Ohio based Fifth Third bank announced last week that they would have to raise additional capital as a result of poor credit experience. In addition to cutting the dividend by better than 60%, Fifth Third announced that they were doing a billion dollar offering of preferred stock and hoped to raise another billion by years end with the sale on assets considered to be non core operations. Bank officials cited continued weakness in credit markets for the decisions. KeyCorp, another Ohio based bank cut its dividend by netter than 505 and said they would raise $1.65 billion to offset credit losses. In addition KeyCorp said that they would take a charge of over 41 billion as a result of an adverse tax ruling on a leveraged lease transaction.

Several research and investment firms noted that things are just not getting any better for the banks. Goldman Sachs released a report that said it was unlikely conditions improved in the sector until at least 2009. The Investment firm said that banks are going to have harder time raising money as the year goes on.

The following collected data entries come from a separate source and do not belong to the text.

/-- EXIT commits the region and frees the slot; in a fault handler it and SKILL free the holder of the faulted strand too (05
R135, 06 R172).

SRESUME puts the faulted strand back into its slot as READY at the target, with the g registers that the mask names taken
from the handler, and frees the holder (05 R134). -/
def Obligations.StrandEnds : Prop :=
  (∀ (o : Ops) (s : State), s.Calm → s.Unwatched → o.regsExist s.me.nreg = true →
    (s.me.kind ≠ .handler → (∀ d ∈ s.myCore.deferred, d.own ≠ s.me.own) →
      ∃ t, exec (.exit o) s = .next t ∧ t.strand? s.cur.1 s.cur.2 = none ∧
        ∃ ws us, t.writes = s.writes ++ ws ++ us ∧
          ws.map (·.cells) = ((mergeRegion s.me.region).map (·.cells)).filter (fun l => !l.isEmpty) ∧
          ∀ u ∈ us, u.agent.isSome = true) ∧
    (∀ h p, s.me.kind = .handler → s.myCore.holderOf s.cur.2 = some (h, p) →
      (∀ d ∈ s.myCore.deferred, d.own ≠ s.me.own ∧ d.own ≠ p.own) →
      (∃ t, exec (.skill o) s = .next t ∧ t.strand? s.cur.1 s.cur.2 = none ∧ tfind (t.core s.cur.1).holders h = none) ∧
      ∃ t, exec (.exit o) s = .next t ∧ t.strand? s.cur.1 s.cur.2 = none ∧ tfind (t.core s.cur.1).holders h = none)) ∧
  (∀ (o : Ops) (s : State) (h : Nat) (p : Strand), s.Calm → s.Settled → s.NoWaits → s.me.kind = .handler →
    o.regsExist s.me.nreg = true → s.myCore.holderOf s.cur.2 = some (h, p) → (s.val o.a).toNat % 4 = 0 →
    (∀ d ∈ s.myCore.deferred, d.own ≠ s.me.own) →
    ∃ t q, exec (.sresume o) s = .next t ∧ t.strand? s.cur.1 s.cur.2 = some q ∧ q.pc = s.val o.a ∧ q.st = .ready ∧
      (∀ i, i < 16 → q.getG i = if (s.val o.b).getLsbD i then s.me.getG i else p.getG i) ∧
      { q with g := p.g, pc := p.pc, st := p.st, ckptDue := p.ckptDue, latches := p.latches, age := p.age } = p ∧
      tfind (t.core s.cur.1).holders h = none)

/-- SRESUME and SKILL of a strand that is no fault handler raise PROT with SUB 0x01 and 0x02 (05 R136). -/
def Obligations.HandlerOnly : Prop :=
  ∀ (i : Instr) (o : Ops) (s : State) (f : FaultRec), s.Calm → s.me.kind ≠ .handler → o.regsExist s.me.nreg = true →
    (i = .sresume o ∧ f = s.faultHere 0x24 6 o .prot 0x01 0) ∨ (i = .skill o ∧ f = s.faultHere 0x24 7 o .prot 0x02 0) →
    ∃ t, exec i s = .next t ∧ t.me.st = .faulted f ∧ t.me.pc = s.me.pc ∧ t.me.g = s.me.g ∧ (s.me.region = [] → Trapped s t f)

So far this year, over $60 billion has been raised by banks via the sale of stock sand convertible securities. They also noted that as conditions worsened analysts will lower their estimates for banks earnings and this will push the price of banks stocks even lowered than they have already fallen. Merrill Lynch research analysts said that they did not expect the credit crisis to end until 2010 and that there will be more dividend cuts head for larger banks in the United Sates. Analyst Edward Najarian cut his estimates for banks earnings by an average of 22% he also expects loan charge offs and loan loss provisions to triple in 2008

It simply is not getting any better for the larger banks in the US. Calling a bottom in banks stocks is an exercise in futility. Several analysts and fund manager have done so in recent months only to see shares continue to fall. Faced with credit problems that now look to last at least a year longer than anticipated, dividend cuts, layoffs and falling earnings the industry is simply unlikely to offer attractive returns for awhile yet.

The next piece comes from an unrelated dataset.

-- ==== Sys2Proof/Laws/State.lean ====
section
/-! SUPPORT. What each update of the state leaves, field by field, and what it gives. -/

namespace Sys2Proof.Machine

set_option linter.unusedVariables false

When the last bank stock bull throws in the towel and the shares trade 40% or more below where they are now, it might be time to buy the group. Until then, the risks far outweigh the rewards and I would avoid money center and regional banks for the foreseeable future.

June 25, 2008

No Help from the Fed

The Fed has now lost all credibility. After the report cam out today announcing that they were leaving rates unchanged, the dollar fell strongly against the Euro, and Eurodollars rallied. Stocks might have risen but bonds fell. The rest of the world views the fed as a toothless creature . They cannot raise rates to halt inflation as the US economy remains very weak. Hey cannot lower rates because of very real and very strong inflationary pressures.

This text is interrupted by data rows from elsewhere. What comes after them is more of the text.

-- ==== Sys2Proof/Laws/Strand.lean ====
section
/-! SUPPORT. Laws of the strand that executes: updates of it compose, and what the start and the retirement of an
instruction do to a state in which no debugging facility watches. -/

namespace Sys2Proof.Machine

theorem tput_tput {α : Type} : ∀ (t : Tbl α) (n : Nat) (v w : α), tput (tput t n v) n w = tput t n w
  | [], n, v, w => by simp [tput]
  | (k, x) :: t, n, v, w => by
    simp only [tput]
    split
    · simp [tput]
    · split
      · simp [tput]
      · rename_i h1 h2
        simp [tput, h1, h2, tput_tput t n v w]

theorem State.setCore_setCore (s : State) (c : Nat) (k j : Core) : (s.setCore c k).setCore c j = s.setCore c j := by
  simp [State.setCore, tput_tput]

theorem State.modCore_modCore (s : State) (c : Nat) (f g : Core → Core) :
    (s.modCore c f).modCore c g = s.modCore c fun k => g (f k) := by
  simp [State.modCore, State.setCore_setCore]

theorem State.putStrand_putStrand (s : State) (c sl : Nat) (p q : Strand) :
    (s.putStrand c sl p).putStrand c sl q = s.putStrand c sl q := by
  simp [State.putStrand, State.modCore_modCore, tput_tput]

theorem State.modStrand_modStrand (s : State) (c sl : Nat) (f g : Strand → Strand) :
    (s.modStrand c sl f).modStrand c sl g = s.modStrand c sl fun p => g (f p) := by
  cases h : s.strand? c sl with
  | none => simp [State.modStrand, h]
  | some p =>
    rw [State.modStrand_some h, State.modStrand_some h, State.modStrand_some (State.strand?_putStrand s c sl (f p)),
      State.putStrand_putStrand]

theorem State.modMe_modMe (s : State) (f g : Strand → Strand) : (s.modMe f).modMe g = s.modMe fun p => g (f p) := by
  have := State.modStrand_modStrand s s.cur.1 s.cur.2 f g
  simpa [State.modMe] using this

theorem State.strand?_modMe_ne (s : State) (f : Strand → Strand) {n : Nat} (h : n ≠ s.cur.2) :
    (s.modMe f).strand? s.cur.1 n = s.strand? s.cur.1 n := by
  cases hp : s.strand? s.cur.1 s.cur.2 with
  | none => simp [State.modMe, State.modStrand, hp]
  | some p => rw [State.modMe, State.modStrand_some hp, State.strand?_putStrand_ne s _ _ h]

theorem State.core_modMe_ne (s : State) (f : Strand → Strand) {c : Nat} (h : c ≠ s.cur.1) :
    (s.modMe f).core c = s.core c := by
  unfold State.modMe State.modStrand
  split
  · exact State.modCore_core_ne s _ h
  · rfl

/-- The core that executes after a change of its strand: only its slots change. -/
theorem State.myCore_modMe (s : State) (f : Strand → Strand) :
    ∃ l, (s.modMe f).myCore = { s.myCore with slots := l } := by
  unfold State.modMe State.modStrand
  split
  · exact ⟨_, State.modCore_core s _ _⟩
  · exact ⟨s.myCore.slots, rfl⟩

/-! ### No debugging facility watches (19) -/

theorem State.Quiet.modMe {s : State} (h : s.Quiet) (hr : s.Runs) {f : Strand → Strand}
    (hf : ∀ p, (f p).stepping = p.stepping) : (s.modMe f).Quiet := by
  constructor
  · intro i hi
    obtain ⟨l, hl⟩ := s.myCore_modMe f
    rw [hl]; exact h.watch i hi
  · rw [State.me_modMe hr, hf]; exact h.step

theorem foldl_same {α β : Type} (f : β → α → β) : ∀ (l : List α) (b : β), (∀ a ∈ l, f b a = b) → l.foldl f b = b
  | [], b, _ => rfl
  | a :: l, b, h => by
    rw [List.foldl_cons, h a (by simp)]
    exact foldl_same f l b fun x hx => h x (by simp [hx])

theorem State.fireAll_none (s : State) (c : Nat) (p : WatchPt → Bool) (who : Option (Nat × Nat)) (sid pc : Word) (path : Nat)
    (what : Word) (h : ∀ i, i < 4 → p (vget { ctl := 0, val := 0, hit := 0 } (s.core c).wp i) = false) :
    s.fireAll c p who sid pc path what = s := by
  unfold State.fireAll
  refine foldl_same _ _ _ fun i hi => ?_
  rw [h i (List.mem_range.mp hi)]; rfl

theorem State.Quiet.watchG {s : State} (h : s.Quiet) (sl n : Nat) : s.watchG s.cur.1 sl n = s := by
  unfold State.watchG State.watchGAt
  split
  · refine State.fireAll_none s _ _ _ _ _ _ _ fun i hi => ?_
    have := h.watch i hi
    simp only [State.myCore] at this
    simp only [Bool.and_eq_false_iff, beq_eq_false_iff_ne]
    exact .inl (.inl (.inl this))
  · rfl

theorem State.Quiet.watchV {s : State} (h : s.Quiet) (sl n : Nat) : s.watchV s.cur.1 sl n = s := by
  unfold State.watchV
  refine State.fireAll_none s _ _ _ _ _ _ _ fun i hi => ?_
  have := h.watch i hi
  simp only [State.myCore] at this
  simp only [Bool.and_eq_false_iff, beq_eq_false_iff_ne]
  exact .inl (.inl this)

theorem State.reportStep_none {s : State} {c sl : Nat} (h : ∀ p, s.strand? c sl = some p → p.stepping = false) :
    s.reportStep c sl = s := by
  unfold State.reportStep State.reportAt
  split
  · rename_i p hp; simp [h p hp]
  · rfl

/-! ### The start of an instruction -/

/-- The strand once an instruction has started (01 R38, R40; 04 R103; 07 R186). -/
def Strand.entered (p : Strand) (maj fn : Nat) (o : Ops) : Strand :=
  let q := { p with word := { maj := BitVec.ofNat 8 maj, fn := BitVec.ofNat 6 fn, len := lenCode o.len } }
  let q := if q.ckptDue then q.checkpoint else q
  { q with latches := q.latched o }

@[simp] theorem Strand.entered_g (p : Strand) (maj fn : Nat) (o : Ops) : (p.entered maj fn o).g = p.g := by
  unfold Strand.entered; dsimp only; split <;> rfl
@[simp] theorem Strand.entered_pc (p : Strand) (maj fn : Nat) (o : Ops) : (p.entered maj fn o).pc = p.pc := by
  unfold Strand.entered; dsimp only; split <;> rfl
@[simp] theorem Strand.entered_asid (p : Strand) (maj fn : Nat) (o : Ops) : (p.entered maj fn o).asid = p.asid := by
  unfold Strand.entered; dsimp only; split <;> rfl
@[simp] theorem Strand.entered_lh (p : Strand) (maj fn : Nat) (o : Ops) : (p.entered maj fn o).lh = p.lh := by
  unfold Strand.entered; dsimp only; split <;> rfl
@[simp] theorem Strand.entered_stepping (p : Strand) (maj fn : Nat) (o : Ops) :
    (p.entered maj fn o).stepping = p.stepping := by
  unfold Strand.entered; dsimp only; split <;> rfl
@[simp] theorem Strand.entered_rows (p : Strand) (maj fn : Nat) (o : Ops) : (p.entered maj fn o).rows = p.rows := by
  unfold Strand.entered; dsimp only; split <;> rfl
@[simp] theorem Strand.entered_word (p : Strand) (maj fn : Nat) (o : Ops) : (p.entered maj fn o).word =
    { maj := BitVec.ofNat 8 maj, fn := BitVec.ofNat 6 fn, len := lenCode o.len } := by
  unfold Strand.entered; dsimp only; split <;> rfl

/-- What the start of an instruction leaves of a strand. -/
theorem Strand.entered_frame (p : Strand) (maj fn : Nat) (o : Ops) :
    { p.entered maj fn o with
      word := p.word, latches := p.latches, ckpt := p.ckpt, ckptDue := p.ckptDue, retired := p.retired,
      firstStore := p.firstStore } = p := by
  unfold Strand.entered; dsimp only; split <;> rfl

theorem lenCode_bytes (l : Len) (m f : Nat) :
    WordId.bytes { maj := BitVec.ofNat 8 m, fn := BitVec.ofNat 6 f, len := lenCode l } = l.bytes := by
  cases l <;> rfl

theorem State.instr_ok {s : State} (hr : s.Runs) (maj fn : Nat) {o : Ops} (ho : o.regsExist s.me.nreg = true)
    (body : State → State) : s.instr maj fn o body = body (s.modMe fun p => p.entered maj fn o) := by
  have hn : (s.startInstr maj fn o.len).me.nreg = s.me.nreg := by
    unfold State.startInstr
    rw [State.me_modMe hr]
    dsimp only [Strand.nreg]
    split <;> rfl
  unfold State.instr
  dsimp only
  rw [hn, if_pos ho]
  unfold State.startInstr
  rw [State.modMe_modMe]
  rfl

/-! ### Operands after the start -/

@[simp] theorem State.modMe_launch (s : State) (f : Strand → Strand) (a l : Nat) : (s.modMe f).launch a l = s.launch a l := by
  simp [State.launch, State.ctx]

theorem State.val_entered {s : State} (hr : s.Runs) (maj fn : Nat) (o : Ops) (x : Src) :
    (s.modMe fun p => p.entered maj fn o).val x = s.val x := by
  cases x <;> simp [State.val, State.konst, Strand.getG, State.me_modMe hr]

theorem State.valZ_entered {s : State} (hr : s.Runs) (maj fn : Nat) (o : Ops) (x : Src) :
    (s.modMe fun p => p.entered maj fn o).valZ x = s.valZ x := by
  cases x <;> simp [State.valZ, State.val_entered hr]

/-! ### Retirement -/

/-- The strand after an instruction that wrote its g destination and retired. -/
def Strand.wrote (p : Strand) (d : Dst) (v : Word) : Strand :=
  (match d with | .g n => p.setG n.toNat v | _ => p).retire

@[simp] theorem Strand.wrote_g (p : Strand) (d : Dst) (v : Word) :
    (p.wrote d v).g = match d with | .g n => vset p.g n.toNat v | _ => p.g := by
  cases d <;> rfl
@[simp] theorem Strand.wrote_pc (p : Strand) (d : Dst) (v : Word) : (p.wrote d v).pc = p.pc + toWord p.word.bytes := by
  cases d <;> rfl
@[simp] theorem Strand.wrote_st (p : Strand) (d : Dst) (v : Word) : (p.wrote d v).st = .ready := by
  cases d <;> rfl
@[simp] theorem Strand.wrote_stepping (p : Strand) (d : Dst) (v : Word) : (p.wrote d v).stepping = p.stepping := by
  cases d <;> rfl

theorem Strand.wrote_frame (p : Strand) (d : Dst) (v : Word) :
    { p.wrote d v with g := p.g, pc := p.pc, st := p.st, retired := p.retired, heldSince := p.heldSince, board := p.board } = p := by
  cases d <;> rfl

theorem State.strand?_count (s : State) (c n k d sl : Nat) : (s.count c n k).strand? d sl = s.strand? d sl := by
  unfold State.count State.strand?
  by_cases h : d = c
  · subst h; rw [State.modCore_core]; split <;> rfl
  · rw [State.modCore_core_ne s _ h]

theorem State.me_count (s : State) (c n k : Nat) : (s.count c n k).me = s.me := by
  unfold State.me State.strandAt
  rw [State.count_cur, State.strand?_count]

/-- Retirement with no step to report. -/
theorem State.retireTo_quiet {s : State} (hr : s.Runs) (hq : s.me.stepping = false) (pc : Word) :
    s.retireTo pc = (s.modMe fun p => p.retireTo pc).count s.cur.1 2 1 := by
  unfold State.retireTo
  apply State.reportStep_none
  intro p hp
  rw [State.strand?_count] at hp
  have h : (s.modMe fun p => p.retireTo pc).me = p := by
    apply State.me_of_strand?
    simpa using hp
  rw [← h, State.me_modMe hr]
  exact hq

/-- A register write and retirement, with no debugging facility watching. -/
theorem State.putD_quiet {s : State} (hr : s.Runs) (hq : s.Quiet) (o : Ops) (v : Word) :
    s.putD o v = (s.modMe fun p => p.wrote o.d v).count s.cur.1 2 1 := by
  unfold State.putD State.setD
  cases hd : o.d with
  | g n =>
    have hs : s.setG n.toNat v = s.modMe fun p => p.setG n.toNat v := by
      unfold State.setG
      have := (hq.modMe hr (f := fun p => p.setG n.toNat v) fun _ => rfl).watchG s.cur.2 n.toNat
      simpa using this
    have hr' := State.runs_modMe hr fun p => p.setG n.toNat v
    dsimp only
    rw [hs, State.retire, State.retireTo_quiet hr' (by rw [State.me_modMe hr]; exact hq.step), State.modMe_modMe,
      State.me_modMe hr, State.modMe_cur]
    congr 1
    unfold State.modMe
    rw [State.modStrand_some hr.me, State.modStrand_some hr.me]
    rfl
  | none =>
    dsimp only
    rw [State.retire, State.retireTo_quiet hr hq.step]
    congr 1
    unfold State.modMe
    rw [State.modStrand_some hr.me, State.modStrand_some hr.me]
    rfl
  | v n =>
    dsimp only
    rw [State.retire, State.retireTo_quiet hr hq.step]
    congr 1
    unfold State.modMe
    rw [State.modStrand_some hr.me, State.modStrand_some hr.me]
    rfl
  | m n =>
    dsimp only
    rw [State.retire, State.retireTo_quiet hr hq.step]
    congr 1
    unfold State.modMe
    rw [State.modStrand_some hr.me, State.modStrand_some hr.me]
    rfl

end Sys2Proof.Machine
end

To make matter worse the report contains a sentence that says "Recent information indicates that overall economic activity continues to expand, partly reflecting some firming in household spending."Interesting. The previous report stated that economic conditions remained weak. When, exactly was this activity continuing to improve from? Not the last fed meeting. Today's headlines indicated that spending remains weak, and real estate was still falling in price. Warren Buffett indicated that consumer activity was getting worse in his opinion. Bill Gross of Pimco said the fed was jawboning and that there was more deleveraging and turmoil to come in the markets.

The report also expressed the feds belief that inflation pressure would abate later this year. Again, this is flies in the face of what is happening in the world. Wheat price rose on concerns of Midwest flooding. General Mills raised cereal prices as grain prices were hurting profit margins.

The fed is out of bullets. Hey lowered rates form over 5% to the current 2%. Nothing improved in the economy. Unemployment continues to rise and real estate continues to fall. None of this bodes well for banks for the next six months. There will continue to be an increase in credit card delinquencies and home equity loans. Charge offs and losses still lie ahead of us no matter what the fed does or does not do. The major banks are still much more of a sell than a buy.